Material and Method: One hundred and five orthodontic patients (33 males and 72 females) treated with fixed appliances at the Orthodontic Clinic, Department of Orthodontics, Faculty of Dentistry, Mahidol University, Thailand were studied. Patients were requested to fill out a structured questionnaire regarding the reason for seeking orthodontic treatment, the necessity of orthodontic treatment in daily life, oral hygiene behavior after placement of fixed orthodontic appliances. The data was analyzed to determine the frequency distribution and percentage ratio for each of the variables.
Results: Approximately 83% of the patient sought orthodontic treatment for esthetic tooth alignment and 85.7% reported orthodontic treatment was necessary in their daily lives. During orthodontic treatment, 61% of the patients used orthodontic toothbrush, 81.9% used fluoride toothpaste. Percentage of regular and occasional uses of dental floss were 19% and 60% Similarly the use of regular and occasional use of mouth wash was 23.8% and 55.2%, toothpick 21% and 51.4%, and interdental brush 36.2% and 51.4%. Approximately 45% of the patients brushed their teeth in the morning and before bed, 28.6% brushed after meals, and 25.7% brushed every time after meals or snacks. About 83% reported that their orthodontists or dental assistants instructed them how to brush their teeth. Only 52.4% of the patients received instructions about oral hygiene care supplements.
Conclusion: Most patients sought orthodontic treatment for esthetic tooth alignment and reported the necessity of orthodontic treatment in daily life. Although most of the patients used fluoride toothpaste, orthodontists and dental assistants should increase their awareness for instructing their patients in oral hygiene care to prevent caries and periodontal disease during fixed orthodontic treatment. Oral hygiene instruction is essential in all cases of orthodontic treatment and the use of adjuncts must be reinforced.

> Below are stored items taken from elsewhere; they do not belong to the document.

/-- The registers of one block. -/
def RegBlk.regs : RegBlk → List Reg
  | .pkg => [.pkgId, .pkgTopo, .pkgFabricAddr, .pkgCoreCount, .pkgCoreNarrow]
  | .core => [.coreState, .coreCtxStatus, .coreSqStatus, .coreSqWhere, .coreSqMismatchCnt, .coreSqSkipCnt, .coreArrayBusyLo, .coreArrayBusyHi, .coreCtxMode, .coreCtxFlags, .coreNanStatus, .coreNanOffset, .coreNanIndex, .coreNanTile, .coreNanElem, .coreCtxPc, .coreCtxRegion, .coreCtxCmd, .coreCtxIllegal]
  | .bay => [.ldrLathFmtStatus, .ldrLathFmtVaLo, .ldrLathFmtVaHi, .ldrLathFmtCnt, .ldrLathClampCnt, .ldrLathAlignCnt, .ldrKerfSatCnt, .bayCsAddrLo, .bayCsAddrHi, .bayCsArg, .bayCsCores, .bayCsCmd, .bayCsStatus, .bayCsRejectCnt, .bayCtxSel, .bayCtxStopat, .bayCtxIndex, .bayCtxDropCnt, .bayCtxP, .bayCtxPsegLo, .bayCtxPsegHi, .ldrXferCnt, .ldrBytesLo, .ldrBytesHi, .ldrCeCnt, .ldrUeCnt, .bayRingCfg, .bayRingProd, .bayRingCons, .bayCtxPeg]
  | .dld => [.pegDldCtl, .pegDldStatus, .pegDldTimeLo, .pegDldTimeHi, .pegDldWaiters, .pegDldFirst, .pegDldThresh, .pegDldValue, .pegDldFireCnt]
  | .pool => [.spnPoolBaseLo, .spnPoolBaseHi, .spnPoolCfg, .spnPoolFree, .spnPoolCmd, .spnPoolTag, .spnPoolDfreeCnt, .spnPoolRec]
  | .pegErr => [.pegErrStatus, .pegErrAmount, .pegErrCnt, .pegPollCnt]
  | .deck => [.dckWays, .dckKeep, .dckCmd, .dckHitCnt, .dckMissCnt, .dckWbCnt, .dckDiscardCnt, .dckKeepEvictCnt, .dckCeCnt, .dckPoisonCnt]
  | .chan => [.hbmChCfg, .hbmArb, .hbmLatMax, .hbmCeCnt, .hbmUeCnt, .hbmUeAddr, .hbmPromoteCnt, .hbmChMap]
  | .tbl => [.spnTblStatus, .spnTblOut, .spnTblCore, .spnTblBadCnt, .spnTblReqCnt]
  | .keygen => [.secHbmKeygen]
  | .trs => [.trsBaseLo, .trsBaseHi, .trsCmd, .trsStatus, .trsSel, .trsInfo, .trsStep]
  | .col => [.colErrStatus, .colErrBlock, .colBlkCnt, .colSatCnt, .colFbCnt, .colNfCnt, .colResCnt, .colDigCnt, .colRetryCnt, .colHoldCnt]
  | .jnr => [.jnrBaseLo, .jnrBaseHi, .jnrCmd, .jnrStatus, .jnrSel, .jnrInfo, .jnrSteps, .jnrFlags, .jnrXpAddrLo, .jnrXpAddrHi, .jnrXpCmd, .jnrXpStatus, .jnrXpBytesLo, .jnrXpBytesHi]
  | .jnrProg => [.jnrProgAddrLo, .jnrProgAddrHi, .jnrProgCmd, .jnrProgStatus]
  | .jnrDie => [.jnrErrStatus, .jnrErrWhere, .jnrBlkCnt, .jnrSkipCnt, .jnrOvfCnt, .jnrSrdupCnt, .jnrSpoisonCnt, .jnrNfwCnt, .jnrBusyCnt, .jnrWaitCnt, .jnrQfullCnt, .jnrGateCnt]
  | .port => [.lmdCtl, .lmdState, .lmdLanes, .lmdIdleTo, .lmdSwapTh, .lmdTimeDiff, .lmdWakeTime, .lmdFecCeCnt, .lmdFecUeCnt, .lmdAuthFailCnt, .lmdSliceRejectCnt, .lmdTwRejectCnt, .lmdPegRejectCnt, .lmdMisrouteCnt, .lmdDupCnt, .lmdResendCnt, .lmdReorderDropCnt, .lmdLaneSwapCnt, .lmdSleepCnt, .lmdRetrainCnt, .lmdReplayFullCnt]
  | .fabric => [.lmdSlice, .lmdKey, .lmdTimers, .lmdBreak, .lmdFlowBreakCnt]
  | .d2d => [.d2dState, .d2dBundle, .d2dSwapTh, .d2dCeCnt, .d2dReplayCnt, .d2dLaneSwapCnt, .d2dBundleFailCnt, .d2dRerouteCnt]
  | .prtCmd => [.prtCmd, .prtStatus, .prtDescLo, .prtDescHi, .prtArg0, .prtArg1, .prtVfBind]
  | .prtState => [.prtState, .prtCores, .prtReserve, .prtShare, .prtMigCnt, .prtStaleCnt, .prtProbeGrant, .prtProbeBudget, .prtProbeSaveLo, .prtProbeSaveHi, .prtProbeStatus, .prtProbeFailCnt]
  | .vf => [.prtVfId, .prtVfCause, .prtVfMask, .prtVfVmap, .prtVfDropCnt, .prtMapVaLo, .prtMapVaHi, .prtMapPaLo, .prtMapPaHi, .prtMapCmd, .prtMapStatus]
  | .recovery => [.prtWdCtx, .prtWdEng, .prtWdCol, .prtFence, .prtInspLo, .prtInspHi, .prtInspLen, .prtRst, .prtInspStatus, .prtRstCnt, .prtEpochDropCnt, .prtWdCnt]
  | .mgtRst => [.mgtRstCmd, .mgtRstLast, .mgtRstTimeLo, .mgtRstTimeHi, .mgtEngRstCnt, .mgtPkgRstCnt, .mgtBootCnt]
  | .reliab => [.mgtProbeAddrLo, .mgtProbeAddrHi, .mgtProbeCmd, .mgtProbeStatus, .mgtProbeId, .mgtProbePassCnt, .mgtProbeFailCnt, .mgtSuspectCnt, .mgtRetireCnt, .mgtSubstCnt, .mgtSuspectStatus, .mgtSuspectUnit, .mgtScrubCtl, .mgtChkCnt, .mgtCoreFloor]
  | .bent => [.bentClk, .bentShim, .bentTemp, .bentStopCnt, .bentSnapTLo, .bentSnapTHi]
  | .thermal => [.pwrDieTemp, .pwrHbmTemp, .pwrTripCnt, .pwrClampCnt]
  | .plumb => [.plbTimeLo, .plbTimeHi, .plbLoadLo, .plbLoadHi, .plbCmd, .plbStatus, .plbOffset, .plbRate, .plbPpsCnt, .plbPpsRejCnt, .plbErrCnt, .plbSnapTLo, .plbSnapTHi, .plbSnapCmd, .plbSnapStatus, .plbSnapPer, .plbSnapSeq]
  | .power => [.pwrCap, .pwrIn, .pwrFloor, .pwrStatus, .pwrTlim, .pwrRide, .pwrPfStatus, .pwrPfLast, .pwrPfCnt, .pwrResumeCnt, .pwrPeakCnt, .pwrInfeasCnt]
  | .pwrPart => [.pwrPart]
  | .sec => [.secBoot, .secSerialLo, .secSerialHi, .secUpdAddrLo, .secUpdAddrHi, .secUpdCmd, .secUpdStatus, .secKeyAddrLo, .secKeyAddrHi, .secKeyCmd, .secKeyStatus, .secKeyState]
  | .maint => [.mgtMaintCtl, .mgtMaintStatus, .mgtMaintLast, .mgtMaintQueueCnt, .mgtMaintDoneCnt]
  | .host => [.mgtHostLink, .mgtHostAper, .mgtHostCause, .mgtHostMask, .mgtHostCeCnt, .mgtHostUeCnt, .mgtHostAbortCnt, .mgtHostRetrainCnt, .mgtI3cStatus, .mgtI3cDenyCnt]
  | .vfHq => [.prtHqBaseLo, .prtHqBaseHi, .prtHqCfg, .prtHqTail, .prtHqHead, .prtHqDoneCnt, .prtHqErrCnt]
  | .die => [.dieCntLost, .dieCntLostAmt, .dieCntLostTot]
  | .tel => [.mgtEvlogHead, .mgtEvlogSel, .mgtEvlogMask, .mgtCntLost, .mgtCntLostAmt, .mgtEvlogData]
  | .vfTel => [.prtTelBaseLo, .prtTelBaseHi, .prtTelCtl, .prtTelStatus, .prtLogBaseLo, .prtLogBaseHi, .prtLogCtl, .prtLogHead, .prtLogTail, .prtLogLostCnt]
  | .tst => [.tstDbgAddrLo, .tstDbgAddrHi, .tstDbgCmd, .tstDbgStatus, .tstDbgState, .tstNonceLo, .tstNonceHi, .tstRecSel, .tstRecData, .tstHbmCmd, .tstHbmArg, .tstHbmArg2, .tstHbmDataLo, .tstHbmDataHi, .tstHbmStatus]
  | .pert => [.tstPertBridge, .tstPertCredit, .tstPertBp, .tstPertSkew, .tstPertWake, .tstPertCnt]
  | .pegBent => [.pegBentVal]
  | .pegSpn => [.pegSpnVal]
  | .idle => [.coreIdleLocalLo, .coreIdleLocalHi, .coreIdleCollLo, .coreIdleCollHi, .coreIdleMemLo, .coreIdleMemHi, .coreIdleHostLo, .coreIdleHostHi, .coreIdleJnrLo, .coreIdleJnrHi, .coreIdleShimLo, .coreIdleShimHi, .coreIdleThermLo, .coreIdleThermHi, .coreIdleMaintLo, .coreIdleMaintHi]
  | .root => [.secPartRoot]
  | .spnSnap => [.spnSnapTLo, .spnSnapTHi]

end Sys2Proof.Machine
end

Oral hygiene behavior; Orthodontic treatment; Fixed appliance
Orthodontic treatment has many recognized benefits in enhancing esthetics, function, and self-esteem in patients. However, orthodontic appliances can cause unwanted complications of enamel demineralization, tooth decay, and gingivitis. Previous studies [1,2] have shown that orthodontic care can lead to increased demineralization, or white spot lesions, on the buccal surfaces of teeth bonded with fixed appliances as compared to untreated control teeth. Excessive plaque retention adjacent to brackets and attachments is the cause of this white spot lesion . In fact, inadequate pretreatment oral hygiene and poor oral hygiene during orthodontic treatment is associated with greater incidence and severity of white spots lesions . Furthermore, plaque retention can lead to increased development of hyperplastic gingivitis and periodontal breakdown [5,6]. Therefore, it is a challenging task to maintain acceptable oral hygiene in patients undergoing fixed orthodontic care in order to prevent dental caries and gingival inflammation. Since oral hygiene behavior has an important role in oral health care, it was the purpose of this study to assess oral hygiene behavior among patients undergoing orthodontic treatment with fixed appliances.
The study sample consisted of 105 patients undergoing orthodontic treatment at the Graduate Orthodontic Clinic, Faculty of Dentistry, Mahidol University, Thailand. There were 33 males and 72 females, aged 13 to 41 years, who were recruited at the beginning of orthodontic treatment. The mean age of the sample was 20 years (SD ± 6.4 years). These patients were treated by postgraduate students and were asked to complete a structured questionnaire. It composed of the reasons for seeking orthodontic treatment, the necessity of orthodontic treatment in daily life, and oral hygiene behavior after placement of fixed orthodontic appliances. Questions regarding patient’s oral hygiene behavior were regarding the selection of toothbrush, toothpaste and other supplemental oral health care products, frequency of brushing, and oral care information they received from orthodontist or dental assistant. The patients who were enrolled in the study were asked to complete questionnaires face-to-face with one of the members of the research team so that any hesitations could be addressed directly. The data was analyzed to determine the frequency distribution and percentage ratio for each of the variables. This study was approved by the Ethics Research Committee of Faculty of Dentistry, Mahidol University. (COA.No.MU-DT/PY-IRB 2015/028.1407) The participants were informed about the procedures and were assured of the confidentiality of the collected information. Only those who gave consent were included in the study. The results were expressed in percentage for each examined variable.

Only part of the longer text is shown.